On November 26, for the first time in Malaysia’s history, some 30,000 ethnic Indians held a protest rally in Kuala Lumpur, with posters of Mahatma Gandhi and banners that read, “We want equal right”. It faced a severe police crackdown. Last week, I met P. Waythamoorthy, chairman of the Hindu Rights Action Force (HINDRAF), which had organised the rally. Currently in India to mobilise support for the ‘forgotten’ and ‘persecuted’ Malaysian Hindu community, what he said was indeed worrisome.

“Thousands of Hindu temples have been demolished in Malaysia in the last 50 years. Most of these were clan temples built more than 150 year ago by people from Tamil Nadu, Andhra Pradesh, and Kerala, who had been brought here by the British to work in rubber plantations. Hindus are stripped of their dignity and self-respect by this vindictive act. There has been a systematic campaign to Islamise the Malaysian state, which has alarmed not only the Hindus, but also Buddhists, Christians and Taoists,” he said.

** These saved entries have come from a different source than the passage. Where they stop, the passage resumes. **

-- ==== Sys2Proof/Laws/EffectLaws.lean ====
section
/-! SUPPORT. The operations of the Speed Law Unit on T_eff and the permit, and of the Function Mapper: neither R, F nor
the travel direction changes, and no block outside their lane. -/

namespace Sys2Proof.Machine

theorem recompute_lane (s : State) : EffectLane s (recompute s) :=
  .modSlu _ _

theorem holdOffExpire_lane (s : State) : EffectLane s (holdOffExpire s) := by
  unfold holdOffExpire
  exact .trans (.modSlu _ _) (recompute_lane _)

theorem holdOffExpiry_lane (s : State) : EffectLane s (holdOffExpiry s) := by
  unfold holdOffExpiry; split
  · exact holdOffExpire_lane _
  · exact .refl _

theorem permitSettle_lane (required : Bool) (s : State) : EffectLane s (permitSettle required s) := by
  unfold permitSettle
  exact .trans (.modSlu _ _) (recompute_lane _)

theorem permitWithdraw_lane (s : State) : EffectLane s (permitWithdraw s) := by
  unfold permitWithdraw
  exact .trans (.trans (raiseCue_lane ..).toSmokeLane.toEffectLane (.modSlu _ _)) (recompute_lane _)

theorem permitGrant_lane (s : State) : EffectLane s (permitGrant s) := by
  unfold permitGrant
  refine .trans (.trans (.trans ?_ (.modSlu _ _)) (recompute_lane _)) (holdOffExpiry_lane _)
  exact (SmokeLane.trans (raiseCue_lane ..).toSmokeLane (smokeEngineStart_lane _)).toEffectLane

theorem permitReport_lane (old required granted : Bool) (s : State) :
    EffectLane s (permitReport old required granted s) := by
  unfold permitReport; repeat' split
  all_goals with_reducible first
    | exact .refl _
    | exact permitGrant_lane _
    | exact permitWithdraw_lane _
    | exact permitSettle_lane ..

theorem setGen_lane (k : Fin 8) (g : Gen) (s : State) : LightLane s (setGen k g s) := .modFe _ _

theorem restartGen_lane (k : Fin 8) (e : Fin 24) (s : State) : LightLane s (restartGen k e s) := by
  unfold restartGen; dsimp only; repeat' split
  · exact setGen_lane ..
  · exact (LightLane.modFe _ _).trans (setGen_lane ..)
  · exact setGen_lane ..

theorem flickerForm_lane (k : Fin 8) (p : Nat) (s : State) : LightLane s (flickerForm k p s) := by
  unfold flickerForm; exact .trans (.modFe _ _) (setGen_lane ..)

theorem giveToWinner_lane (k : Fin 8) (s : State) : LightLane s (giveToWinner k s) := by
  unfold giveToWinner; split
  · exact restartGen_lane ..
  · exact setGen_lane ..

theorem judgeFading_lane (c : Option (Fin 24)) (k : Fin 8) (d : Fin 24) (s : State) :
    LightLane s (judgeFading c k d s) := by
  unfold judgeFading; repeat' split
  all_goals with_reducible first | exact .refl _ | exact setGen_lane .. | exact giveToWinner_lane ..

theorem judgeDriven_lane (k : Fin 8) (d : Fin 24) (s : State) : LightLane s (judgeDriven k d s) := by
  unfold judgeDriven; dsimp only; repeat' split
  all_goals with_reducible first | exact .refl _ | exact setGen_lane .. | exact giveToWinner_lane ..

theorem judgeOutput_lane (c : Option (Fin 24)) (s : State) (k : Fin 8) : LightLane s (judgeOutput c s k) := by
  unfold judgeOutput; dsimp only; repeat' split
  all_goals with_reducible first | exact giveToWinner_lane .. | exact judgeDriven_lane .. | exact judgeFading_lane ..

theorem refreshLights_lane (s : State) : LightLane s (refreshLights s) := by
  unfold refreshLights; exact .modFe _ _

theorem soundChange_lane (old new : Vector Bool 24) (s : State) (e : Fin 24) :
    EffectLane s (soundChange old new s e) := by
  unfold soundChange; repeat' split
  all_goals with_reducible first
    | exact .refl _
    | exact (raiseDirect_lane ..).toSmokeLane.toEffectLane
    | exact (releaseEntry_lane ..).toSmokeLane.toEffectLane

theorem dimmerOutput_lane (s : State) (k : Fin 8) : LightLane s (dimmerOutput s k) := by
  unfold dimmerOutput; dsimp only; repeat' split
  all_goals with_reducible first | exact .refl _ | exact setGen_lane ..

theorem formModifiers_lane (s : State) : EffectLane s (formModifiers s) := by
  unfold formModifiers; exact .trans (.modFe ..) (.modSe ..)

theorem shuntReport_lane (old : Bool) (s : State) : EffectLane s (shuntReport old s) := by
  unfold shuntReport; split
  · exact .refl _
  · exact recompute_lane _

theorem dimmerReport_lane (old : Bool) (s : State) : LightLane s (dimmerReport old s) := by
  unfold dimmerReport; split
  · exact .refl _
  · exact .foldl dimmerOutput_lane ..

theorem quietReports_lane (s : State) : EffectLane s (quietReports s) := by
  unfold quietReports
  exact .trans (.trans (formModifiers_lane _) (shuntReport_lane ..)) (dimmerReport_lane ..).toEffectLane

/-- The notices of a map evaluation that can raise cues. -/
theorem cueReports_lane (withPermit : Bool) (s : State) : EffectLane s (cueReports withPermit s) := by
  unfold cueReports; dsimp only
  refine (EffectLane.modFe ..).trans (.anyOrder ?_)
  intro f hf u
  simp only [List.mem_append, mem_noticeIf] at hf
  rcases hf with (⟨-, rfl⟩ | ⟨-, rfl⟩) | ⟨-, rfl⟩
  · exact (raiseCue_lane ..).toSmokeLane.toEffectLane
  · exact (smokeEnableReport_lane ..).toEffectLane
  · exact permitReport_lane ..

/-- A change of activity reaches no block outside the evaluation's lane. -/
theorem takeActivity_lane (new : Vector Bool 24) (withPermit : Bool) (changed : Option (Fin 24)) (s : State) :
    EffectLane s (takeActivity new withPermit changed s) := by
  have sounds : EffectLane s (allEntries.foldl (soundChange s.fe.active new) s) :=
    .foldl (soundChange_lane s.fe.active new) ..
  have judge : ∀ t, LightLane t (allOutputs.foldl (judgeOutput changed) t) := fun t => .foldl (judgeOutput_lane changed) ..
  unfold takeActivity; dsimp only
  refine .trans (.trans (.trans (.trans sounds (.modFe ..)) (quietReports_lane _))
    ((judge _).trans (refreshLights_lane _)).toEffectLane) (cueReports_lane ..)

/-- A map evaluation reaches no block outside its lane. -/
theorem evaluateAfter_lane (changed : Option (Fin 24)) (s : State) : EffectLane s (evaluateAfter changed s) := by
  unfold evaluateAfter; exact takeActivity_lane ..

theorem evaluateMap_lane (s : State) : EffectLane s (evaluateMap s) := evaluateAfter_lane none s

theorem retireEntry_lane (e : Fin 24) (s : State) : EffectLane s (retireEntry e s) := by
  unfold retireEntry; split
  · exact takeActivity_lane ..
  · exact .refl _

theorem tickRunning_lane (k : Fin 8) (p : Nat) (s : State) : LightLane s (tickRunning k p s) := by
  unfold tickRunning; dsimp only
  generalize (if period s p ≤ s.fe.gens[k].q + 1 then 0 else s.fe.gens[k].q + 1) = q
  split
  · exact setGen_lane ..
  · split
    · exact setGen_lane ..
    · split
      · split
        · exact .trans (setGen_lane ..) (flickerForm_lane ..)
        · exact .trans (setGen_lane ..) (setGen_lane ..)
      · exact setGen_lane ..

theorem tickFading_lane (k : Fin 8) (p : Nat) (s : State) : LightLane s (tickFading k p s) := by
  unfold tickFading; dsimp only; repeat' split
  all_goals with_reducible first | exact setGen_lane .. | exact (setGen_lane ..).trans (giveToWinner_lane ..)

theorem tickGen_lane (s : State) (k : Fin 8) : LightLane s (tickGen s k) := by
  unfold tickGen; dsimp only; repeat' split
  all_goals with_reducible first | exact .refl _ | exact tickRunning_lane .. | exact tickFading_lane ..

theorem effectsTick_lane (s : State) : EffectLane s (effectsTick s) := by
  unfold effectsTick; split
  · exact (smokeTick_lane _).toEffectLane
  · have tick : LightLane s (allOutputs.foldl tickGen s) := .foldl tickGen_lane ..
    exact .trans (tick.trans (refreshLights_lane _)).toEffectLane (smokeTick_lane _).toEffectLane

theorem flickerUpdate_lane (k : Fin 8) (s : State) : LightLane s (flickerUpdate k s) := by
  unfold flickerUpdate; dsimp only; repeat' split
  all_goals with_reducible first | exact .refl _ | exact (flickerForm_lane ..).trans (refreshLights_lane _)

theorem fadeOutEnd_lane (k : Fin 8) (s : State) : LightLane s (fadeOutEnd k s) := by
  unfold fadeOutEnd; dsimp only; split
  · exact (giveToWinner_lane ..).trans (refreshLights_lane _)
  · exact .refl _

theorem oneShotDone_lane (k : Fin 8) (s : State) : LightLane s (oneShotDone k s) := by
  unfold oneShotDone; dsimp only; repeat' split
  all_goals with_reducible first | exact .refl _ | exact (setGen_lane ..).trans (refreshLights_lane _)

theorem profileOutput_lane (p : Nat) (s : State) (k : Fin 8) : LightLane s (profileOutput p s k) := by
  unfold profileOutput; dsimp only; repeat' split
  all_goals with_reducible first | exact .refl _ | exact restartGen_lane ..

theorem waveformChange_lane (p : Nat) (s : State) : LightLane s (waveformChange p s) := by
  unfold waveformChange
  exact .trans (.foldl (profileOutput_lane p) ..) (refreshLights_lane _)

end Sys2Proof.Machine
end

Moorthy said: “A majority of ethnic Indians are pushed to the lowest rung of the economic-educational-employment ladder. We have the lowest per capita income, highest number of beggars and squatters, highest suicide rate, and lowest intake in government jobs and universities. Indians are treated as third-class citizens.”
Moorthy, however, was quick to add: “Hindus in Malaysia have always been loyal, law-abiding and peaceful citizens.” Three of his colleagues have been charged with sedition — “for speaking the truth” — and 31 others face murder charges, under a law that denies them bail.
The developments in Malaysia — the condition of Hindus in Bangladesh is far worse — pose an important question before India’s political and intellectual class: should India care for ethnic Indians in other countries? Or should our government simply sit quiet on the plea that this is an internal matter of a foreign country, in which it cannot interfere? Since the issue concerns primarily the Hindus, our ‘secularists’ will most likely advise the UPA government to ‘lay off’, which is exactly what Malaysian authorities have told our government leaders. The advice must not be heeded. India has a moral duty to act whenever ethnic Indians anywhere in the world suffer racial or religious persecution.

But will Manmohan Singh and Sonia Gandhi speak out in this matter? And will leading representatives of the Muslim community in India condemn the ill treatment of Hindus in Malaysia? I believe.